# Instructions to follow
Your answer should consist solely of the lines from the first line of the data through the line with "(s.setMon n m).sh", each reproduced exactly.

[Saved entries]

@[simp] theorem setMon_rest (s : State) (n : Nat) (m : Mon) :
    (s.setMon n m).pending = s.pending ∧ (s.setMon n m).out = s.out ∧ (s.setMon n m).timeUs = s.timeUs ∧
    (s.setMon n m).freeCtr = s.freeCtr ∧ (s.setMon n m).regs = s.regs ∧ (s.setMon n m).cnt = s.cnt ∧
    (s.setMon n m).sh = s.sh ∧ (s.setMon n m).iaddr = s.iaddr ∧ (s.setMon n m).done = s.done ∧
    (s.setMon n m).int = s.int ∧ (s.setMon n m).tqm = s.tqm ∧ (s.setMon n m).epo = s.epo ∧
    (s.setMon n m).fch = s.fch ∧ (s.setMon n m).rsv = s.rsv ∧ (s.setMon n m).lpr = s.lpr ∧
    (s.setMon n m).stk = s.stk ∧ (s.setMon n m).twn = s.twn ∧ (s.setMon n m).bpm = s.bpm ∧
    (s.setMon n m).dmc = s.dmc ∧ (s.setMon n m).dbk = s.dbk ∧ (s.setMon n m).tvl = s.tvl ∧
    (s.setMon n m).eth = s.eth ∧ (s.setMon n m).nre = s.nre ∧ (s.setMon n m).cir = s.cir ∧
    (s.setMon n m).pwr = s.pwr ∧ (s.setMon n m).cru = s.cru ∧ (s.setMon n m).rgc = s.rgc ∧
    (s.setMon n m).efl = s.efl ∧ (s.setMon n m).sec = s.sec ∧ (s.setMon n m).top = s.top ∧
    (s.setMon n m).sbb = s.sbb ∧ (s.setMon n m).dft = s.dft ∧ (s.setMon n m).ports = s.ports :=
  ⟨rfl, rfl, rfl, rfl, rfl, rfl, rfl, rfl, rfl, rfl, rfl, rfl, rfl, rfl, rfl, rfl, rfl, rfl, rfl, rfl, rfl, rfl, rfl, rfl, rfl, rfl, rfl, rfl, rfl, rfl, rfl, rfl, rfl⟩

@[simp] theorem snapshot_rest (s : State) :
    (s.snapshot).pending = s.pending ∧ (s.snapshot).out = s.out ∧ (s.snapshot).timeUs = s.timeUs ∧
    (s.snapshot).freeCtr = s.freeCtr ∧ (s.snapshot).regs = s.regs ∧ (s.snapshot).sh = s.sh ∧
    (s.snapshot).iaddr = s.iaddr ∧ (s.snapshot).done = s.done ∧ (s.snapshot).tqm = s.tqm ∧ (s.snapshot).epo = s.epo ∧
    (s.snapshot).fch = s.fch ∧ (s.snapshot).rsv = s.rsv ∧ (s.snapshot).lpr = s.lpr ∧ (s.snapshot).stk = s.stk ∧
    (s.snapshot).twn = s.twn ∧ (s.snapshot).bpm = s.bpm ∧ (s.snapshot).dmc = s.dmc ∧ (s.snapshot).tvl = s.tvl ∧
    (s.snapshot).eth = s.eth ∧ (s.snapshot).nre = s.nre ∧ (s.snapshot).cir = s.cir ∧ (s.snapshot).sup = s.sup ∧
    (s.snapshot).pwr = s.pwr ∧ (s.snapshot).cru = s.cru ∧ (s.snapshot).rgc = s.rgc ∧ (s.snapshot).efl = s.efl ∧
    (s.snapshot).sec = s.sec ∧ (s.snapshot).top = s.top ∧ (s.snapshot).sbb = s.sbb ∧ (s.snapshot).dft = s.dft ∧
    (s.snapshot).ports = s.ports :=
  by
  unfold State.snapshot; simp

@[simp] theorem fatal_rest (s : State) (cause : Nat) :
    (s.fatal cause).pending = s.pending ∧ (s.fatal cause).out = s.out ∧ (s.fatal cause).timeUs = s.timeUs ∧
    (s.fatal cause).freeCtr = s.freeCtr ∧ (s.fatal cause).regs = s.regs ∧ (s.fatal cause).sh = s.sh ∧
    (s.fatal cause).iaddr = s.iaddr ∧ (s.fatal cause).done = s.done ∧ (s.fatal cause).tqm = s.tqm ∧
    (s.fatal cause).epo = s.epo ∧ (s.fatal cause).fch = s.fch ∧ (s.fatal cause).rsv = s.rsv ∧
    (s.fatal cause).lpr = s.lpr ∧ (s.fatal cause).stk = s.stk ∧ (s.fatal cause).twn = s.twn ∧
    (s.fatal cause).bpm = s.bpm ∧ (s.fatal cause).dmc = s.dmc ∧ (s.fatal cause).tvl = s.tvl ∧
    (s.fatal cause).eth = s.eth ∧ (s.fatal cause).nre = s.nre ∧ (s.fatal cause).cir = s.cir ∧
    (s.fatal cause).sup = s.sup ∧ (s.fatal cause).pwr = s.pwr ∧ (s.fatal cause).rgc = s.rgc ∧
    (s.fatal cause).efl = s.efl ∧ (s.fatal cause).sec = s.sec ∧ (s.fatal cause).top = s.top ∧
    (s.fatal cause).sbb = s.sbb ∧ (s.fatal cause).dft = s.dft ∧ (s.fatal cause).ports = s.ports :=
  by
  unfold State.fatal; split <;> simp

@[simp] theorem setCh_rest (s : State) (c : Nat) (x : DmcCh) :
    (s.setCh c x).pending = s.pending ∧ (s.setCh c x).out = s.out ∧ (s.setCh c x).timeUs = s.timeUs ∧
    (s.setCh c x).freeCtr = s.freeCtr ∧ (s.setCh c x).regs = s.regs ∧ (s.setCh c x).cnt = s.cnt ∧
    (s.setCh c x).sh = s.sh ∧ (s.setCh c x).iaddr = s.iaddr ∧ (s.setCh c x).done = s.done ∧
    (s.setCh c x).int = s.int ∧ (s.setCh c x).tqm = s.tqm ∧ (s.setCh c x).epo = s.epo ∧ (s.setCh c x).fch = s.fch ∧
    (s.setCh c x).rsv = s.rsv ∧ (s.setCh c x).lpr = s.lpr ∧ (s.setCh c x).stk = s.stk ∧ (s.setCh c x).twn = s.twn ∧
    (s.setCh c x).bpm = s.bpm ∧ (s.setCh c x).dbk = s.dbk ∧ (s.setCh c x).tvl = s.tvl ∧ (s.setCh c x).eth = s.eth ∧
    (s.setCh c x).nre = s.nre ∧ (s.setCh c x).cir = s.cir ∧ (s.setCh c x).sup = s.sup ∧ (s.setCh c x).pwr = s.pwr ∧
    (s.setCh c x).cru = s.cru ∧ (s.setCh c x).rgc = s.rgc ∧ (s.setCh c x).efl = s.efl ∧ (s.setCh c x).sec = s.sec ∧
    (s.setCh c x).top = s.top ∧ (s.setCh c x).sbb = s.sbb ∧ (s.setCh c x).dft = s.dft ∧
    (s.setCh c x).ports = s.ports :=
  ⟨rfl, rfl, rfl, rfl, rfl, rfl, rfl, rfl, rfl, rfl, rfl, rfl, rfl, rfl, rfl, rfl, rfl, rfl, rfl, rfl, rfl, rfl, rfl, rfl, rfl, rfl, rfl, rfl, rfl, rfl, rfl, rfl, rfl⟩

@[simp] theorem setTvl_rest (s : State) (lk : Nat) (l : TvLink) :
    (s.setTvl lk l).pending = s.pending ∧ (s.setTvl lk l).out = s.out ∧ (s.setTvl lk l).timeUs = s.timeUs ∧
    (s.setTvl lk l).freeCtr = s.freeCtr ∧ (s.setTvl lk l).regs = s.regs ∧ (s.setTvl lk l).cnt = s.cnt ∧
    (s.setTvl lk l).sh = s.sh ∧ (s.setTvl lk l).iaddr = s.iaddr ∧ (s.setTvl lk l).done = s.done ∧
    (s.setTvl lk l).int = s.int ∧ (s.setTvl lk l).tqm = s.tqm ∧ (s.setTvl lk l).epo = s.epo ∧
    (s.setTvl lk l).fch = s.fch ∧ (s.setTvl lk l).rsv = s.rsv ∧ (s.setTvl lk l).lpr = s.lpr ∧
    (s.setTvl lk l).stk = s.stk ∧ (s.setTvl lk l).twn = s.twn ∧ (s.setTvl lk l).bpm = s.bpm ∧
    (s.setTvl lk l).dmc = s.dmc ∧ (s.setTvl lk l).dbk = s.dbk ∧ (s.setTvl lk l).eth = s.eth ∧
    (s.setTvl lk l).nre = s.nre ∧ (s.setTvl lk l).cir = s.cir ∧ (s.setTvl lk l).sup = s.sup ∧
    (s.setTvl lk l).pwr = s.pwr ∧ (s.setTvl lk l).cru = s.cru ∧ (s.setTvl lk l).rgc = s.rgc ∧
    (s.setTvl lk l).efl = s.efl ∧ (s.setTvl lk l).sec = s.sec ∧ (s.setTvl lk l).top = s.top ∧
    (s.setTvl lk l).sbb = s.sbb ∧ (s.setTvl lk l).dft = s.dft ∧ (s.setTvl lk l).ports = s.ports :=
  ⟨rfl, rfl, rfl, rfl, rfl, rfl, rfl, rfl, rfl, rfl, rfl, rfl, rfl, rfl, rfl, rfl, rfl, rfl, rfl, rfl, rfl, rfl, rfl, rfl, rfl, rfl, rfl, rfl, rfl, rfl, rfl, rfl, rfl⟩

@[simp] theorem setEthPort_rest (s : State) (e : Nat) (p : EthPort) :
    (s.setEthPort e p).pending = s.pending ∧ (s.setEthPort e p).out = s.out ∧ (s.setEthPort e p).timeUs = s.timeUs ∧
    (s.setEthPort e p).freeCtr = s.freeCtr ∧ (s.setEthPort e p).regs = s.regs ∧ (s.setEthPort e p).cnt = s.cnt ∧
    (s.setEthPort e p).sh = s.sh ∧ (s.setEthPort e p).iaddr = s.iaddr ∧ (s.setEthPort e p).done = s.done ∧
    (s.setEthPort e p).int = s.int ∧ (s.setEthPort e p).tqm = s.tqm ∧ (s.setEthPort e p).epo = s.epo ∧
    (s.setEthPort e p).fch = s.fch ∧ (s.setEthPort e p).rsv = s.rsv ∧ (s.setEthPort e p).lpr = s.lpr ∧
    (s.setEthPort e p).stk = s.stk ∧ (s.setEthPort e p).twn = s.twn ∧ (s.setEthPort e p).bpm = s.bpm ∧
    (s.setEthPort e p).dmc = s.dmc ∧ (s.setEthPort e p).dbk = s.dbk ∧ (s.setEthPort e p).tvl = s.tvl ∧
    (s.setEthPort e p).nre = s.nre ∧ (s.setEthPort e p).cir = s.cir ∧ (s.setEthPort e p).sup = s.sup ∧
    (s.setEthPort e p).pwr = s.pwr ∧ (s.setEthPort e p).cru = s.cru ∧ (s.setEthPort e p).rgc = s.rgc ∧
    (s.setEthPort e p).efl = s.efl ∧ (s.setEthPort e p).sec = s.sec ∧ (s.setEthPort e p).top = s.top ∧
    (s.setEthPort e p).sbb = s.sbb ∧ (s.setEthPort e p).dft = s.dft ∧ (s.setEthPort e p).ports = s.ports :=
  ⟨rfl, rfl, rfl, rfl, rfl, rfl, rfl, rfl, rfl, rfl, rfl, rfl, rfl, rfl, rfl, rfl, rfl, rfl, rfl, rfl, rfl, rfl, rfl, rfl, rfl, rfl, rfl, rfl, rfl, rfl, rfl, rfl, rfl⟩

@[simp] theorem setQp_rest (s : State) (q : Nat) (x : Qp) :
    (s.setQp q x).pending = s.pending ∧ (s.setQp q x).out = s.out ∧ (s.setQp q x).timeUs = s.timeUs ∧
    (s.setQp q x).freeCtr = s.freeCtr ∧ (s.setQp q x).regs = s.regs ∧ (s.setQp q x).cnt = s.cnt ∧
    (s.setQp q x).sh = s.sh ∧ (s.setQp q x).iaddr = s.iaddr ∧ (s.setQp q x).done = s.done ∧
    (s.setQp q x).int = s.int ∧ (s.setQp q x).tqm = s.tqm ∧ (s.setQp q x).epo = s.epo ∧ (s.setQp q x).fch = s.fch ∧
    (s.setQp q x).rsv = s.rsv ∧ (s.setQp q x).lpr = s.lpr ∧ (s.setQp q x).stk = s.stk ∧ (s.setQp q x).twn = s.twn ∧
    (s.setQp q x).bpm = s.bpm ∧ (s.setQp q x).dmc = s.dmc ∧ (s.setQp q x).dbk = s.dbk ∧ (s.setQp q x).tvl = s.tvl ∧
    (s.setQp q x).eth = s.eth ∧ (s.setQp q x).cir = s.cir ∧ (s.setQp q x).sup = s.sup ∧ (s.setQp q x).pwr = s.pwr ∧
    (s.setQp q x).cru = s.cru ∧ (s.setQp q x).rgc = s.rgc ∧ (s.setQp q x).efl = s.efl ∧ (s.setQp q x).sec = s.sec ∧
    (s.setQp q x).top = s.top ∧ (s.setQp q x).sbb = s.sbb ∧ (s.setQp q x).dft = s.dft ∧
    (s.setQp q x).ports = s.ports :=
  ⟨rfl, rfl, rfl, rfl, rfl, rfl, rfl, rfl, rfl, rfl, rfl, rfl, rfl, rfl, rfl, rfl, rfl, rfl, rfl, rfl, rfl, rfl, rfl, rfl, rfl, rfl, rfl, rfl, rfl, rfl, rfl, rfl, rfl⟩

@[simp] theorem setCs_rest (s : State) (i : Nat) (x : CirStream) :
    (s.setCs i x).pending = s.pending ∧ (s.setCs i x).out = s.out ∧ (s.setCs i x).timeUs = s.timeUs ∧
    (s.setCs i x).freeCtr = s.freeCtr ∧ (s.setCs i x).regs = s.regs ∧ (s.setCs i x).cnt = s.cnt ∧
    (s.setCs i x).sh = s.sh ∧ (s.setCs i x).iaddr = s.iaddr ∧ (s.setCs i x).done = s.done ∧
    (s.setCs i x).int = s.int ∧ (s.setCs i x).tqm = s.tqm ∧ (s.setCs i x).epo = s.epo ∧ (s.setCs i x).fch = s.fch ∧
    (s.setCs i x).rsv = s.rsv ∧ (s.setCs i x).lpr = s.lpr ∧ (s.setCs i x).stk = s.stk ∧ (s.setCs i x).twn = s.twn ∧
    (s.setCs i x).bpm = s.bpm ∧ (s.setCs i x).dmc = s.dmc ∧ (s.setCs i x).dbk = s.dbk ∧ (s.setCs i x).tvl = s.tvl ∧
    (s.setCs i x).eth = s.eth ∧ (s.setCs i x).nre = s.nre ∧ (s.setCs i x).sup = s.sup ∧ (s.setCs i x).pwr = s.pwr ∧
    (s.setCs i x).cru = s.cru ∧ (s.setCs i x).rgc = s.rgc ∧ (s.setCs i x).efl = s.efl ∧ (s.setCs i x).sec = s.sec ∧
    (s.setCs i x).top = s.top ∧ (s.setCs i x).sbb = s.sbb ∧ (s.setCs i x).dft = s.dft ∧
    (s.setCs i x).ports = s.ports :=
  ⟨rfl, rfl, rfl, rfl, rfl, rfl, rfl, rfl, rfl, rfl, rfl, rfl, rfl, rfl, rfl, rfl, rfl, rfl, rfl, rfl, rfl, rfl, rfl, rfl, rfl, rfl, rfl, rfl, rfl, rfl, rfl, rfl, rfl⟩

@[simp] theorem setSbCh_rest (s : State) (n : Nat) (c : SbCh) :
    (s.setSbCh n c).pending = s.pending ∧ (s.setSbCh n c).out = s.out ∧ (s.setSbCh n c).timeUs = s.timeUs ∧
    (s.setSbCh n c).freeCtr = s.freeCtr ∧ (s.setSbCh n c).regs = s.regs ∧ (s.setSbCh n c).cnt = s.cnt ∧
    (s.setSbCh n c).sh = s.sh ∧ (s.setSbCh n c).iaddr = s.iaddr ∧ (s.setSbCh n c).done = s.done ∧
    (s.setSbCh n c).int = s.int ∧ (s.setSbCh n c).tqm = s.tqm ∧ (s.setSbCh n c).epo = s.epo ∧
    (s.setSbCh n c).fch = s.fch ∧ (s.setSbCh n c).rsv = s.rsv ∧ (s.setSbCh n c).lpr = s.lpr ∧
    (s.setSbCh n c).stk = s.stk ∧ (s.setSbCh n c).twn = s.twn ∧ (s.setSbCh n c).bpm = s.bpm ∧
    (s.setSbCh n c).dmc = s.dmc ∧ (s.setSbCh n c).dbk = s.dbk ∧ (s.setSbCh n c).tvl = s.tvl ∧
    (s.setSbCh n c).eth = s.eth ∧ (s.setSbCh n c).nre = s.nre ∧ (s.setSbCh n c).cir = s.cir ∧
    (s.setSbCh n c).sup = s.sup ∧ (s.setSbCh n c).pwr = s.pwr ∧ (s.setSbCh n c).cru = s.cru ∧
    (s.setSbCh n c).rgc = s.rgc ∧ (s.setSbCh n c).efl = s.efl ∧ (s.setSbCh n c).sec = s.sec ∧
    (s.setSbCh n c).top = s.top ∧ (s.setSbCh n c).dft = s.dft ∧ (s.setSbCh n c).ports = s.ports :=
  ⟨rfl, rfl, rfl, rfl, rfl, rfl, rfl, rfl, rfl, rfl, rfl, rfl, rfl, rfl, rfl, rfl, rfl, rfl, rfl, rfl, rfl, rfl, rfl, rfl, rfl, rfl, rfl, rfl, rfl, rfl, rfl, rfl, rfl⟩

@[simp] theorem setSlot_rest (s : State) (n : Nat) (x : MbSlot) :
    (s.setSlot n x).pending = s.pending ∧ (s.setSlot n x).out = s.out ∧ (s.setSlot n x).timeUs = s.timeUs ∧
    (s.setSlot n x).freeCtr = s.freeCtr ∧ (s.setSlot n x).regs = s.regs ∧ (s.setSlot n x).cnt = s.cnt ∧
    (s.setSlot n x).sh = s.sh ∧ (s.setSlot n x).iaddr = s.iaddr ∧ (s.setSlot n x).done = s.done ∧
    (s.setSlot n x).int = s.int ∧ (s.setSlot n x).tqm = s.tqm ∧ (s.setSlot n x).epo = s.epo ∧
    (s.setSlot n x).fch = s.fch ∧ (s.setSlot n x).rsv = s.rsv ∧ (s.setSlot n x).lpr = s.lpr ∧
    (s.setSlot n x).stk = s.stk ∧ (s.setSlot n x).twn = s.twn ∧ (s.setSlot n x).bpm = s.bpm ∧
    (s.setSlot n x).dmc = s.dmc ∧ (s.setSlot n x).dbk = s.dbk ∧ (s.setSlot n x).tvl = s.tvl ∧
    (s.setSlot n x).eth = s.eth ∧ (s.setSlot n x).nre = s.nre ∧ (s.setSlot n x).cir = s.cir ∧
    (s.setSlot n x).sup = s.sup ∧ (s.setSlot n x).pwr = s.pwr ∧ (s.setSlot n x).cru = s.cru ∧
    (s.setSlot n x).efl = s.efl ∧ (s.setSlot n x).sec = s.sec ∧ (s.setSlot n x).top = s.top ∧
    (s.setSlot n x).sbb = s.sbb ∧ (s.setSlot n x).dft = s.dft ∧ (s.setSlot n x).ports = s.ports :=
  ⟨rfl, rfl, rfl, rfl, rfl, rfl, rfl, rfl, rfl, rfl, rfl, rfl, rfl, rfl, rfl, rfl, rfl, rfl, rfl, rfl, rfl, rfl, rfl, rfl, rfl, rfl, rfl, rfl, rfl, rfl, rfl, rfl, rfl⟩

@[simp] theorem setTgt_rest (s : State) (t : Nat) (x : IntTgt) :
    (s.setTgt t x).pending = s.pending ∧ (s.setTgt t x).out = s.out ∧ (s.setTgt t x).timeUs = s.timeUs ∧
    (s.setTgt t x).freeCtr = s.freeCtr ∧ (s.setTgt t x).regs = s.regs ∧ (s.setTgt t x).cnt = s.cnt ∧
    (s.setTgt t x).sh = s.sh ∧ (s.setTgt t x).iaddr = s.iaddr ∧ (s.setTgt t x).done = s.done ∧
    (s.setTgt t x).tqm = s.tqm ∧ (s.setTgt t x).epo = s.epo ∧ (s.setTgt t x).fch = s.fch ∧
    (s.setTgt t x).rsv = s.rsv ∧ (s.setTgt t x).lpr = s.lpr ∧ (s.setTgt t x).stk = s.stk ∧
    (s.setTgt t x).twn = s.twn ∧ (s.setTgt t x).bpm = s.bpm ∧ (s.setTgt t x).dmc = s.dmc ∧
    (s.setTgt t x).dbk = s.dbk ∧ (s.setTgt t x).tvl = s.tvl ∧ (s.setTgt t x).eth = s.eth ∧
    (s.setTgt t x).nre = s.nre ∧ (s.setTgt t x).cir = s.cir ∧ (s.setTgt t x).sup = s.sup ∧
    (s.setTgt t x).pwr = s.pwr ∧ (s.setTgt t x).cru = s.cru ∧ (s.setTgt t x).rgc = s.rgc ∧
    (s.setTgt t x).efl = s.efl ∧ (s.setTgt t x).sec = s.sec ∧ (s.setTgt t x).top = s.top ∧
    (s.setTgt t x).sbb = s.sbb ∧ (s.setTgt t x).dft = s.dft ∧ (s.setTgt t x).ports = s.ports :=
  ⟨rfl, rfl, rfl, rfl, rfl, rfl, rfl, rfl, rfl, rfl, rfl, rfl, rfl, rfl, rfl, rfl, rfl, rfl, rfl, rfl, rfl, rfl, rfl, rfl, rfl, rfl, rfl, rfl, rfl, rfl, rfl, rfl, rfl⟩
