theorem State.doImageReload_steady {s : State} {x : MbSlot} (hs : Steady Q s) :
    Steady Q (State.doImageReload s x).1 := by
  unfold State.doImageReload
  repeat' first
    | with_reducible assumption
    | with_reducible refine State.applyImage_steady ?_
    | with_reducible refine State.checkCopy_steady ?_
    | with_reducible apply Steady.of State.modeWrite_keeps
    | with_reducible apply Steady.of State.note_keeps
    | simp only [steady_mk, steady_fold]
    | split

theorem State.doFwActivate_steady {s : State} {slot : Nat} (hs : Steady Q s) :
    Steady Q (State.doFwActivate s slot).1 := by
  unfold State.doFwActivate
  repeat' first
    | with_reducible assumption
    | with_reducible refine State.registrarRestart_steady ?_
    | with_reducible apply Steady.of State.fwCheck_keeps
    | with_reducible apply Steady.of State.slotDone_keeps
    | with_reducible apply Steady.of State.pointTo_keeps
    | with_reducible apply Steady.of State.note_keeps
    | simp only [steady_mk, steady_fold]
    | split

theorem State.unlockChallenge_steady {s : State} {path purpose : Nat} (hs : Steady Q s) :
    Steady Q (State.unlockChallenge s path purpose) := by
  unfold State.unlockChallenge
  repeat' first
    | with_reducible assumption
    | with_reducible refine State.setFld_steady ?_
    | with_reducible refine ite_steady ?_ ?_
    | simp only [steady_mk, steady_fold]

theorem State.unlockSubmit_steady {s : State} {path : Nat} (hs : Steady Q s) :
    Steady Q (State.unlockSubmit s path) := by
  unfold State.unlockSubmit
  repeat' first
    | with_reducible assumption
    | with_reducible refine State.unlockFail_steady ?_
    | with_reducible refine State.kceSubmit_steady ?_
    | with_reducible refine ite_steady ?_ ?_
    | simp only [steady_mk, steady_fold]
    | split

theorem State.unlockRelock_steady {s : State} (hs : Steady Q s) :
    Steady Q (State.unlockRelock s) := by
  unfold State.unlockRelock
  repeat' first | with_reducible assumption | simp only [steady_mk, steady_fold]

theorem State.provEnd_steady {s : State} {n : Nat} (hs : Steady Q s) :
    Steady Q (State.provEnd s n) := by
  unfold State.provEnd
  repeat' first | with_reducible assumption | simp only [steady_mk, steady_fold]

theorem State.provCommit_steady {s : State} (hs : Steady Q s) :
    Steady Q (State.provCommit s) := by
  unfold State.provCommit
  repeat' first
    | with_reducible assumption
    | with_reducible refine State.provEnd_steady ?_
    | with_reducible apply Steady.of State.fwCheck_keeps
    | with_reducible refine ite_steady ?_ ?_
    | simp only [steady_mk, steady_fold]
    | split

theorem State.decommission_steady {s : State} (hs : Steady Q s) :
    Steady Q (State.decommission s) := by
  unfold State.decommission
  repeat' first
    | with_reducible assumption
    | with_reducible refine State.vaultTo_steady ?_
    | with_reducible apply Steady.of State.note_keeps
    | simp only [steady_mk, steady_fold]

theorem State.submitEnd_steady {s : State} {r : Nat} (hs : Steady Q s) :
    Steady Q (State.submitEnd s r) := by
  unfold State.submitEnd
  repeat' first
    | with_reducible assumption
    | with_reducible refine State.decommission_steady ?_
    | with_reducible refine State.unlockGrant_steady ?_
    | with_reducible refine State.unlockFail_steady ?_
    | with_reducible refine ite_steady ?_ ?_
    | simp only [steady_mk, steady_fold]
    | split

theorem State.laneSet_steady {s : State} {path v : Nat} (hs : Steady Q s) :
    Steady Q (State.laneSet s path v) := by
  unfold State.laneSet
  repeat' first
    | with_reducible assumption
    | with_reducible refine State.setLane_steady ?_
    | with_reducible refine ite_steady ?_ ?_

theorem State.laneWrite_steady {s : State} {path v : Nat} (hs : Steady Q s) : Steady Q (State.laneWrite s path v) := by
  unfold State.laneWrite
  dsimp only
  split
  · exact State.laneSet_steady hs
  · exact Steady.of State.laneSend_keeps (State.laneSet_steady hs)

theorem State.setPhy_steady {s : State} {n : Nat} {tx rx : Option Nat} (hs : Steady Q s) :
    Steady Q (State.setPhy s n tx rx) := by
  unfold State.setPhy
  repeat' first | with_reducible assumption | simp only [steady_mk, steady_fold]

theorem State.dftClr_steady {s : State} (hs : Steady Q s) :
    Steady Q (State.dftClr s) := by
  unfold State.dftClr
  repeat' first | with_reducible assumption | simp only [steady_mk, steady_fold]

theorem State.laneCount_steady {s : State} {n : Nat} (hs : Steady Q s) :
    Steady Q (State.laneCount s n) := by
  unfold State.laneCount
  repeat' first
    | with_reducible assumption
    | with_reducible refine State.setLane_steady ?_
    | with_reducible apply Steady.of State.tickFree_keeps
    | with_reducible refine ite_steady ?_ ?_

theorem State.dftSnap_steady {s : State} (hs : Steady Q s) :
    Steady Q (State.dftSnap s) := by
  unfold State.dftSnap
  repeat' first
    | with_reducible assumption
    | with_reducible refine State.laneCount_steady ?_
    | with_reducible refine foldl_steady ?_ ?_
    | simp only [steady_mk, steady_fold]
    | intro q_ _ h_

# Reply to the exercise
@[simp] theorem setMon_rest (s : State) (n : Nat) (m : Mon) :
    (s.setMon n m).pending = s.pending ∧ (s.setMon n m).out = s.out ∧ (s.setMon n m).timeUs = s.timeUs ∧
    (s.setMon n m).freeCtr = s.freeCtr ∧ (s.setMon n m).regs = s.regs ∧ (s.setMon n m).cnt = s.cnt ∧
    (s.setMon n m).sh = s.sh ∧ (s.setMon n m).iaddr = s.iaddr ∧ (s.setMon n m).done = s.done ∧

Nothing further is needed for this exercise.